2011-03-18 Thread Alexander Schepanovski
On 18 мар, 21:22, Carl Meyer  wrote:
> On 03/18/2011 08:09 AM, Alexander Schepanovski wrote:
>
> > I think using subclass of User model for your fields has the same
> > flexibility as separate profile model (since you can have only one).
>
> You can have multiple subclasses of the User model (not that I recommend
> subclassing).
>
> > contrib.auth can be fairly simply adjusted to use custom User model
> > from settings instead of always using its own User.
>
> Yes, it could, but the entire ecosystem of reusable apps with FKs
> pointing to contrib.auth.models.User can't.
>
> > In that sense I am totally for homogenization because it will make
> > code cleaner and eliminate unnecessary sql request not because of
> > serialization.
>
> Subclassing doesn't solve the extra SQL request unless the base User
> model is turned into an abstract model, which would completely break
> third-party FKs.

I meaned making User model abstract the same way Tom Evans
demonstrated.
It can be still used with profiles.

> I agree it's ugly, but if it bothers you it's fairly easy to wrap it up
> into properties on your profile that proxy to the User model, and then
> just always use your profile (you can even add a middleware that creates
> a lazy-profile attribute directly on the request, if you want).

One should fix problem not hide it.

> Don't use AUTH_PROFILE_MODULE or .get_profile(). As far as I'm concerned
> they bring almost nothing to the table except for the "there can be only
> one" restriction, and I'd be just as happy to see them deprecated at
> some point.
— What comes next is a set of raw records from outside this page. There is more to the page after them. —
-- ==== Sys2Proof/Machine/LinkOps.lean ====
section
/-! DEFINITION. Links below their commands (R183 to R210, R253 to R255): flits and ordered sets, width agreement, credits,
acknowledgement and replay, the handshake of a pause, link-down, the transmitter's choice and the receiver. -/
namespace Sys2Proof.Machine

/-! Flits and ordered sets (R183, R187, R188). -/

/-- One bit of the CRC-16 (polynomial 0x8BB7, no reflection). -/
def crc16Bit (c : BitVec 16) : BitVec 16 := if c.getLsbD 15 then (c <<< 1) ^^^ 0x8BB7#16 else c <<< 1

/-- One byte of the CRC-16. -/
def crc16Byte (c : BitVec 16) (b : Byte) : BitVec 16 :=
  crc16Bit <| crc16Bit <| crc16Bit <| crc16Bit <| crc16Bit <| crc16Bit <| crc16Bit <| crc16Bit <|
    (c ^^^ (b.setWidth 16 <<< 8))

/-- CRC-16 of a byte list, initial value 0 and no final XOR (R188). -/
def crc16 (bs : List Byte) : Nat := (bs.foldl crc16Byte 0#16).toNat

/-- Fields of a flit (R187). -/
structure Flit where
  vc : Nat
  kind : Nat
  pos : Nat
  abort : Bool
  seq : Nat
  ack : Nat
  nak : Bool
  cvc : Nat
  ctot : Nat
  pay : List Byte
deriving DecidableEq, Repr

/-- Header bits [47:0] of a flit. -/
def flitHdr (f : Flit) : Nat :=
  f.vc + 2 ^ 3 * f.kind + 2 ^ 5 * f.pos + 2 ^ 7 * b2n f.abort + 2 ^ 8 * f.seq + 2 ^ 20 * f.ack + 2 ^ 32 * b2n f.nak
    + 2 ^ 33 * f.cvc + 2 ^ 36 * f.ctot

/-- The 128 bytes of a flit. -/
def flitBytes (f : Flit) : List Byte :=
  let h := leBytes 6 (flitHdr f)
  let p := slice f.pay 0 120
  h ++ leBytes 2 (crc16 (h ++ p)) ++ p

/-- Read a flit. -/
def parseFlit (b : List Byte) : Flit :=
  let w := u64 b 0
  { vc := bits w 2 0, kind := bits w 4 3, pos := bits w 6 5, abort := bitAt w 7, seq := bits w 19 8, ack := bits w 31 20,
    nak := bitAt w 32, cvc := bits w 35 33, ctot := bits w 47 36, pay := slice b 8 120 }

/-- A flit's CRC is good and its KIND legal (R188). -/
def flitGood (b : List Byte) : Bool := u16 b 6 == crc16 (slice b 0 6 ++ slice b 8 120) && (parseFlit b).kind != 3

/-- This chip's CHIP_ID (R451). -/
def ownId : Nat := Config.chipId.toNat

/-- An ordered set (R183). -/
def osBytes (typ b1 sustain gen info : Nat) : List Byte :=
  let b := leBytes 1 typ ++ leBytes 1 b1 ++ leBytes 1 sustain ++ leBytes 1 gen ++ leBytes 8 ownId ++ leBytes 2 info
  b ++ leBytes 2 (crc16 b)

/-- An ordered set's CRC is good. -/
def osGood (b : List Byte) : Bool := b.length == 16 && u16 b 0xE == crc16 (slice b 0 14)

/-! Ports. -/

/-- A Gleed port (R253). -/
def isGleed (d : Nat) : Bool := decide (4 ≤ d)
/-- A campus port, whose VC1 and VC3 have landing slots (R256). -/
def isCampus (d : Nat) : Bool := decide (6 ≤ d)
/-- Flits of a unit of LNK_VC_BUF (R193, R253). -/
def unitFlits (d : Nat) : Nat := if d < 4 then 32 else if d < 6 then 512 else 128
/-- Receive buffer of VC `v` of port `d` in flits (R193, R253). -/
def State.bufFlits (s : State) (d v : Nat) : Nat := if v ≥ 7 then 0 else s.rf (adrLnkVcBuf d v) 6 0 * unitFlits d

/-- Quads of port `d` (R176, R238), as a mask of logical quads. -/
def Link.allotMask (l : Link) : Nat := 2 ^ l.allot - 1

/-- DESIRED of port `d` (R190). -/
def State.desired (s : State) (d : Nat) : Nat := min (s.rf (adrLnkCtrl d) 3 0) (s.link d).allot

/-- The `n` lowest ones of a mask of `k` bits (R190). -/
def lowest : Nat → Nat → Nat → Nat
  | 0, _, _ => 0
  | k + 1, m, n => if n == 0 then 0 else if m % 2 == 1 then 1 + 2 * lowest k (m / 2) (n - 1) else 2 * lowest k (m / 2) n

/-- The active set that two ends agree (R190): the lowest w quads of the intersection. -/
def agree (sus peer d1 d2 : Nat) : Nat :=
  let i := Nat.land sus peer
  lowest 8 i (min (min d1 d2) (popcount 8 i))

/-- What Gleed port `d` keeps. -/
def State.gleed (s : State) (d : Nat) : Gleed := tget {} s.gleeds (d - 4)
/-- Replace what Gleed port `d` keeps. -/
def State.setGleed (s : State) (d : Nat) (g : Gleed) : State := { s with gleeds := tset {} s.gleeds (d - 4) g }
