/-- What a sender does on a verdict about record `n` that is ON_WIRE (R36). -/
def State.onVerdict (s : State) (p n : Nat) (v : VBody) : State :=
  let r := v.ring
  match v.code with
  | 1 => s.released p r n .passed
  | 2 => s.released p r n .passed
  | 3 => s.resendSegs p r n v
  | 4 => s.modLap p r fun l => l.setEntry n { l.entry n with notOpen := true, recovery := true, deadline := false }
  | 5 => (s.released p r n .passed).event 0x1305 r p
  | 6 => (s.event 0x1308 r p).originateAbort p r
  | 7 => s.modLap p r fun l => l.setEntry n { l.entry n with deadline := false, stopped := true }
  | _ => s

/-- Release the oldest retained token to a peer of an epoch. -/
def dropToken : List Token → Nat → Nat → List Token
  | [], _, _ => []
  | t :: ts, a, e => if t.dst == a && t.epoch == e then ts else t :: dropToken ts a e

/-- A verdict on a token of ring `r` (R48): TAKEN, DUPLICATE and STALE release it; NOT_OPEN has it sent again. -/
def State.onTokenVerdict (s : State) (p : Nat) (v : VBody) : State :=
  let go := fun (ts : List Token) =>
    if v.code == 1 || v.code == 2 || v.code == 5 then dropToken ts v.sender v.epoch
    else if v.code == 4 then ts.map fun t => if t.dst == v.sender && t.epoch == v.epoch then { t with notOpen := true, recovery := true, deadline := false } else t
    else ts
  let s := s.modLap p v.ring fun l => { l with tokens := go l.tokens }
  { s with relays := s.relays.map fun x => if x.part == p && x.ring == v.ring then { x with tokens := go x.tokens } else x }

/-- A sender receives a verdict (R36); one that names no billet ON_WIRE in the open epoch changes nothing. -/
def execVerdictReceived (p : Nat) (frame : List Byte) (s : State) : Res :=
  .next (let v := parseVerdict frame
    if !s.arrived 2 p frame || v.code > 7 then s
    else
      let s := s.consume p frame
      if !verdictGood frame then s
      else if v.id == tokenId then s.onTokenVerdict p v
      else
        let l := s.lap p v.ring
        match l.job with
        | none => s
        | some j =>
          match j.plan.billets.findIdx? fun b => b.id == v.id with
          | some n => if l.isOpen && v.epoch == l.epoch && (l.entry n).st == .onWire then s.onVerdict p n v else s
          | none => s)

/-! Timers of a hop (R36, R54, R56). Operand `tok` selects the `n`-th retained token instead of record `n`. -/

/-- 100 µs after NOT_OPEN the whole billet, or the token, goes again over the same hop (R36), unless its retained copy holds poison
(R134). -/
def execNotOpenResendTimer (p r : Nat) (tok : Bool) (n : Nat) (s : State) : Res :=
  .next (let l := s.lap p r
    if tok then
      match (s.lapTokens p r)[n]? with
      | some t =>
        if t.notOpen then
          let t := { t with notOpen := false, deadline := false }
          (s.setToken p r n t).tokenFrame p r t
        else s
      | none => s
    else
      let e := l.entry n
      if e.st == .onWire && e.notOpen then
        if s.retainPoisoned p r n then s.poisonAbort p r n
        else
          (s.setLap p r (l.setEntry n { e with notOpen := false, deadline := false })).sendBillet p r n 0
            ((l.rec? n).elim 0 fun b => b.len / 4096)
      else s)

/-- The custody deadline runs out: the hop is in trouble and takes the next detour (R54). -/
def execCustodyDeadlineExpiry (p r : Nat) (tok : Bool) (n : Nat) (s : State) : Res :=
  .next (let l := s.lap p r
    if tok then
      match (s.lapTokens p r)[n]? with
      | some t => if t.deadline then (s.event 0x1301 r p).tokenDetour p r n else s
      | none => s
    else
      let e := l.entry n
      if e.st == .onWire && e.deadline && !e.stopped then (s.event 0x1301 r p).takeDetour p r n else s)

/-- The hop recovery window ends without a verdict: event 0x1306, and the sender originates ABORT (R56). -/
def execHopRecoveryExpiry (p r : Nat) (tok : Bool) (n : Nat) (s : State) : Res :=
  .next (let l := s.lap p r
    if tok then
      match (s.lapTokens p r)[n]? with
      | some t =>
        if t.recovery then
          let s := (s.setToken p r n { t with recovery := false }).event 0x1306 r p
          if t.epoch == l.epoch then s.originateAbort p r else s
        else s
      | none => s
    else
      let e := l.entry n
      if e.st == .onWire && e.recovery then
        ((s.setLap p r (l.setEntry n { e with recovery := false })).event 0x1306 r p).originateAbort p r
      else s)

/-! Lap tokens (R46 to R50, R59). -/

/-- Every billet homed here is retired or held, and no retained copy remains (R46 step 5, R47). -/
def execMemberPrepared (p r : Nat) (s : State) : Res :=
  .next (if (s.lap p r).phase == .backward && s.preparedNow p r then
    (s.modLap p r fun l => { l with phase := .prepared }).sendPrepare p r
  else s)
The only justification I've heard for them is that they
> allow reusable code to access the user profile, but I'm not sure what
> reusable code is going to usefully do with a custom profile model when
> it has no idea what properties it has.
>
> Just use OneToOneField and the regular ORM access descriptors, and you
> can have as many "user profiles" as you need.

I always construct single profile model for a project with fields
needed by all its apps. That's why I make my reusable apps provide
mixins and abstracts of profiles. I think profile model is redundant
itself, more of them even worse. It complicates code in many ways,
constructing a form for registration and edit profile is a good
example.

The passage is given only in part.